-- ==== Sys2Proof/Decode.lean ====
section
/-! DEFINITION. From the raw bytes of a request to an instruction, total and rejecting by name, and the encoder.
The wire frame is the spec's (spec/30_encoding.md R50, R52, R63, R64). Of an operation's record the spec gives the 4-bit
code alone (R61); where the code, the device and the operands lie in the record is the model's: notes/assumptions/5.md. -/

namespace Sys2Proof

/-! Bit fields and byte order -/

/-- Two bytes as a 16-bit value, the first more significant. -/
def word16 (hi lo : Byte) : BitVec 16 := BitVec.ofNat 16 (hi.toNat * 256 + lo.toNat)

/-- Four bytes as a 32-bit value, the first more significant. -/
def word32 (b3 b2 b1 b0 : Byte) : Token :=
  BitVec.ofNat 32 (b3.toNat * 16777216 + b2.toNat * 65536 + b1.toNat * 256 + b0.toNat)

/-- The bytes of a 16-bit value, the more significant first. -/
def bytes16 (v : BitVec 16) : List Byte := [v.extractLsb' 8 8, v.extractLsb' 0 8]

/-- The bytes of a 32-bit value, the most significant first. -/
def bytes32 (v : Token) : List Byte :=
  [v.extractLsb' 24 8, v.extractLsb' 16 8, v.extractLsb' 8 8, v.extractLsb' 0 8]

/-- The header word `H = type ‖ length` of the tables (R52). -/
def headerWord (type length : Byte) : BitVec 16 := word16 type length

/-- `H[15:8]` (R52). -/
def headerType (h : BitVec 16) : Byte := h.extractLsb' 8 8

/-- `H[7:0]` (R52). -/
def headerLength (h : BitVec 16) : Byte := h.extractLsb' 0 8

/-! Decoding -/

/-- A frame on the line: `type`, `length`, then exactly `length` bytes (R50, R63); the reserved length is tested first (R64). -/
def decodeFrame (dev : Nat) : List Byte → Except DecodeError Instr
  | type :: length :: value =>
    if value.length ≠ length.toNat then .error .badLength
    else if length = 0xFF#8 then .ok (.frameRsvdL255 dev type value)
    else .ok (.frame dev type value)
  | _ => .error .badLength

/-- OPEN's operands: the two hooks' absence, then port, baudrate and context. -/
def decodeOpen (dev : Nat) : List Byte → Except DecodeError Instr
  | [h, p3, p2, p1, p0, b3, b2, b1, b0, c3, c2, c1, c0] =>
    if 4 ≤ h.toNat then .error .reservedBits
    else .ok (.openDevice dev (!h.getLsbD 0) (!h.getLsbD 1) (word32 p3 p2 p1 p0) (word32 b3 b2 b1 b0) (word32 c3 c2 c1 c0))
  | _ => .error .badLength

/-- DELIVER's operands: `n` in two bytes, then the `n` bytes of `d` (R53, R55). -/
def decodeDeliver (dev : Nat) : List Byte → Except DecodeError Instr
  | n1 :: n0 :: d =>
    if d.length ≠ (word16 n1 n0).toNat then .error .badLength
    else if Config.rxNMax < d.length then .error .deliveryTooLong
    else .ok (.deliver dev d)
  | _ => .error .badLength

/-- SEND's operands: the form, `type`, `count`, the number of readable bytes at `data`, and these bytes (R53). -/
def decodeSend (dev : Nat) : List Byte → Except DecodeError Instr
  | f :: type :: c1 :: c0 :: n1 :: n0 :: data =>
    if data.length ≠ (word16 n1 n0).toNat then .error .badLength
    else if f = 0#8 then .ok (.send dev .atomic type (word16 c1 c0) data)
    else if f = 1#8 then .ok (.send dev .start type (word16 c1 c0) data)
    else .error .reservedBits
  | _ => .error .badLength

/-- `bytes_transferred` in four bytes. -/
def decodeCompletion (mk : Token → Instr) : List Byte → Except DecodeError Instr
  | [k3, k2, k1, k0] => .ok (mk (word32 k3 k2 k1 k0))
  | _ => .error .badLength

/-- T_OPEN's operands: port, then baudrate. -/
def decodeTOpen (dev : Nat) : List Byte → Except DecodeError Instr
  | [p3, p2, p1, p0, b3, b2, b1, b0] => .ok (.tOpen dev (word32 p3 p2 p1 p0) (word32 b3 b2 b1 b0))
  | _ => .error .badLength

/-- No operands. -/
def decodeBare (i : Instr) : List Byte → Except DecodeError Instr
  | [] => .ok i
  | _ => .error .badLength

/-- The operation-select codes `op[3:0]` (R61). -/
def decodeCode (code : BitVec 4) (dev : Nat) (operands : List Byte) : Except DecodeError Instr :=
  match code.toNat with
  | 0x0 => decodeOpen dev operands
  | 0x1 => decodeBare (.close dev) operands
  | 0x2 => decodeDeliver dev operands
  | 0x3 => decodeBare (.deliverFail dev) operands
  | 0x4 => decodeSend dev operands
  | 0x5 => decodeCompletion (.writeComplete dev) operands
  | 0x6 => decodeBare (.transportClose dev) operands
  | 0x8 => decodeBare (.onRead dev) operands
  | 0x9 => decodeBare (.setReadSize dev) operands
  | 0xA => decodeBare (.txWrite dev) operands
  | 0xB => decodeCompletion (.onWriteComplete dev) operands
  | 0xC => decodeBare (.onClose dev) operands
  | 0xD => decodeTOpen dev operands
  | 0xE => decodeBare (.tClose dev) operands
  | _ => .error .unusedCode

/-- An operation's record: a byte whose low four bits are the code and whose high four are 0, the device, the operands. -/
def decodeOperation : List Byte → Except DecodeError Instr
  | op :: dev :: operands =>
    if op.extractLsb' 4 4 ≠ 0#4 then .error .reservedBits
    else decodeCode (op.extractLsb' 0 4) dev.toNat operands
  | _ => .error .badLength

/-- The instruction a request stands for. -/
def decode (r : Request) : Except DecodeError Instr :=
  match r.port with
  | .operation => decodeOperation r.bytes
  | .line dev => if 256 ≤ dev then .error .reservedBits else decodeFrame dev r.bytes

/-! Encoding -/

/-- A natural number as one byte. -/
def byteOf (n : Nat) : Byte := BitVec.ofNat 8 n

/-- The record of an operation. -/
def operationRecord (code : BitVec 4) (dev : Nat) (operands : List Byte) : Request :=
  { port := .operation, bytes := (0#4 ++ code : BitVec 8) :: byteOf dev :: operands }

/-- The hooks of OPEN as a byte: bit 0 set if `add_source` is absent, bit 1 if `remove_source` is. -/
def hooksByte (addSource removeSource : Bool) : Byte :=
  (if addSource then 0#8 else 1#8) ||| (if removeSource then 0#8 else 2#8)

/-- The form of SEND as a byte. -/
def sendFormByte : SendForm → Byte
  | .atomic => 0#8
  | .start => 1#8

/-- The bytes `[type, length] ++ value` of a frame (R50, R67 FRAME). -/
def frameBytes (type : Byte) (value : List Byte) : List Byte := type :: byteOf value.length :: value

/-- The request that stands for an instruction. -/
def encode : Instr → Request
  | .frame dev type value => { port := .line dev, bytes := frameBytes type value }
  | .frameRsvdL255 dev type value => { port := .line dev, bytes := type :: 0xFF#8 :: value }
  | .openDevice dev add remove port baudrate context =>
    operationRecord 0x0#4 dev (hooksByte add remove :: (bytes32 port ++ bytes32 baudrate ++ bytes32 context))
  | .close dev => operationRecord 0x1#4 dev []
  | .deliver dev d => operationRecord 0x2#4 dev (bytes16 (BitVec.ofNat 16 d.length) ++ d)
  | .deliverFail dev => operationRecord 0x3#4 dev []
  | .send dev form type count data =>
    operationRecord 0x4#4 dev
      (sendFormByte form :: type :: (bytes16 count ++ bytes16 (BitVec.ofNat 16 data.length) ++ data))
  | .writeComplete dev k => operationRecord 0x5#4 dev (bytes32 k)
  | .transportClose dev => operationRecord 0x6#4 dev []
  | .onRead dev => operationRecord 0x8#4 dev []
  | .setReadSize dev => operationRecord 0x9#4 dev []
  | .txWrite dev => operationRecord 0xA#4 dev []
  | .onWriteComplete dev k => operationRecord 0xB#4 dev (bytes32 k)
  | .onClose dev => operationRecord 0xC#4 dev []
  | .tOpen dev port baudrate => operationRecord 0xD#4 dev (bytes32 port ++ bytes32 baudrate)
  | .tClose dev => operationRecord 0xE#4 dev []

/-! The table's words -/

/-- How many operand bytes, all zero, follow the code and the device of a record with no data. -/
def zeroOperands (code : Nat) : Nat :=
  match code with
  | 0x0 => 13
  | 0x2 => 2
  | 0x4 => 6
  | 0x5 => 4
  | 0xB => 4
  | 0xD => 8
  | _ => 0

/-- The request of a table row's word, every bit above the table's 0. A word of at most 8 bits is an operation-select
code, of device 0; a word of 9 to 16 bits is the header word `H`, on the line of device 0, `type` = `H[15:8]` first (R52),
and the `length` bytes of its value are 0. The table has no wider row. -/
def tableRequest (nbits w : Nat) : Request :=
  if nbits ≤ 8 then
    { port := .operation, bytes := byteOf w :: 0#8 :: List.replicate (zeroOperands w) 0#8 }
  else if nbits ≤ 16 then
    { port := .line 0
      bytes := headerType (BitVec.ofNat 16 w) :: headerLength (BitVec.ofNat 16 w) ::
        List.replicate (headerLength (BitVec.ofNat 16 w)).toNat 0#8 }
  else { port := .operation, bytes := [] }

/-- The instruction the decoder reads from a table row's word. -/
def decodeTableWord (nbits w : Nat) : Option Instr :=
  match decode (tableRequest nbits w) with
  | .ok i => some i
  | .error _ => none

end Sys2Proof
end

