-- ==== Sys2Proof/Machine/Transmit.lean ====
section
/-! DEFINITION. The chunked sender (spec/41_sender.md): SEND in its atomic form and SEND_START, and TX_WRITE, the step that
writes one packet of the SEND in progress. -/

namespace Sys2Proof.Machine

/-- The loop of R100 over the chunks still to be written: one TX_WRITE each, in order; the first failure ends it with `ERR`
(R104, R105); all accepted ends it with `OK` (R106). -/
def Device.sendChunks (d : Device) (type : Byte) : List (List Byte) → Device
  | [] => d.ret Config.ok
  | c :: cs =>
    if (d.callTxWrite (frameBytes type c)).1 then
      Device.sendChunks (d.callTxWrite (frameBytes type c)).2 type cs
    else (d.callTxWrite (frameBytes type c)).2.ret Config.err

/-- What SEND does to its device: all its packets (R100), or only the start (R110), which reports no result: the field holds none
(notes/assumptions/12.md). -/
def Device.send (d : Device) (form : SendForm) (type : Byte) (count : Count) (data : List Byte) : Device :=
  match form with
  | .atomic => d.sendChunks type (chunks data count.toNat)
  | .start => (d.startSend type count data).noResult

/-- SEND on device `k`: closed, no step (R128); a SEND in progress, the caller waits (R112); fewer than `count` readable
bytes, no step (R113). It does not read `fault` (R100). -/
def opSend (k : Nat) (form : SendForm) (type : Byte) (count : Count) (data : List Byte) (s : State) : Result :=
  withOpen k s fun d =>
    if d.tx.busy then .refused .senderBusy
    else if data.length < count.toNat then .refused .sendDataMissing
    else .next (s.setDevice k (d.send form type count data))

/-- SEND_CHUNK after the answer to its TX_WRITE of `len` payload bytes (R110). With packets still to come it reports no result, and
the field keeps what it held: DESIGN CHOICE, notes/assumptions/12.md. -/
def Device.afterChunk (d : Device) (accepted : Bool) (len : Nat) : Device :=
  if accepted = false then d.endSend.ret Config.err
  else if (d.advanceSend len).tx.rem = 0#16 then (d.advanceSend len).endSend.ret Config.ok
  else d.advanceSend len

/-- SEND_CHUNK (R110): TX_WRITE of the next packet, then the registers. -/
def Device.sendChunk (d : Device) : Device :=
  (d.callTxWrite (frameBytes d.tx.type d.nextChunk)).2.afterChunk
    (d.callTxWrite (frameBytes d.tx.type d.nextChunk)).1 d.nextChunkLength

/-- TX_WRITE on device `k`, enabled when `tx_busy` = 1 (R110); without readable bytes of `SDATA`, no step (R113). -/
def opTxWrite (k : Nat) (s : State) : Result :=
  withOpen k s fun d =>
    if d.tx.busy = false then .refused .senderIdle
    else if d.nextChunk.length ≠ d.nextChunkLength then .refused .sendDataMissing
    else .next (s.setDevice k d.sendChunk)

/-- SEND (R100, R110). -/
def execSend (dev : Nat) (form : SendForm) (type : Byte) (count : Count) (data : List Byte) (s : State) : Result :=
  opSend dev form type count data s

/-- TX_WRITE (R57, R104, R110). -/
def execTxWrite (dev : Nat) (s : State) : Result := opTxWrite dev s

end Sys2Proof.Machine
end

WORK TO BE COMPLETED
The required output is the stretch of entries above from the line containing "(.setReadSize dev) operands" through the line containing "def operationRecord (code", reproduced exactly.

EXPECTED ANSWER
  | 0x9 => decodeBare (.setReadSize dev) operands
  | 0xA => decodeBare (.txWrite dev) operands
  | 0xB => decodeCompletion (.onWriteComplete dev) operands
  | 0xC => decodeBare (.onClose dev) operands
  | 0xD => decodeTOpen dev operands
  | 0xE => decodeBare (.tClose dev) operands
  | _ => .error .unusedCode

/-- An operation's record: a byte whose low four bits are the code and whose high four are 0, the device, the operands. -/
def decodeOperation : List Byte → Except DecodeError Instr
  | op :: dev :: operands =>
    if op.extractLsb' 4 4 ≠ 0#4 then .error .reservedBits
    else decodeCode (op.extractLsb' 0 4) dev.toNat operands
  | _ => .error .badLength

/-- The instruction a request stands for. -/
def decode (r : Request) : Except DecodeError Instr :=
  match r.port with
  | .operation => decodeOperation r.bytes
  | .line dev => if 256 ≤ dev then .error .reservedBits else decodeFrame dev r.bytes

/-! Encoding -/

/-- A natural number as one byte. -/
def byteOf (n : Nat) : Byte := BitVec.ofNat 8 n

/-- The record of an operation. -/
def operationRecord (code : BitVec 4) (dev : Nat) (operands : List Byte) : Request :=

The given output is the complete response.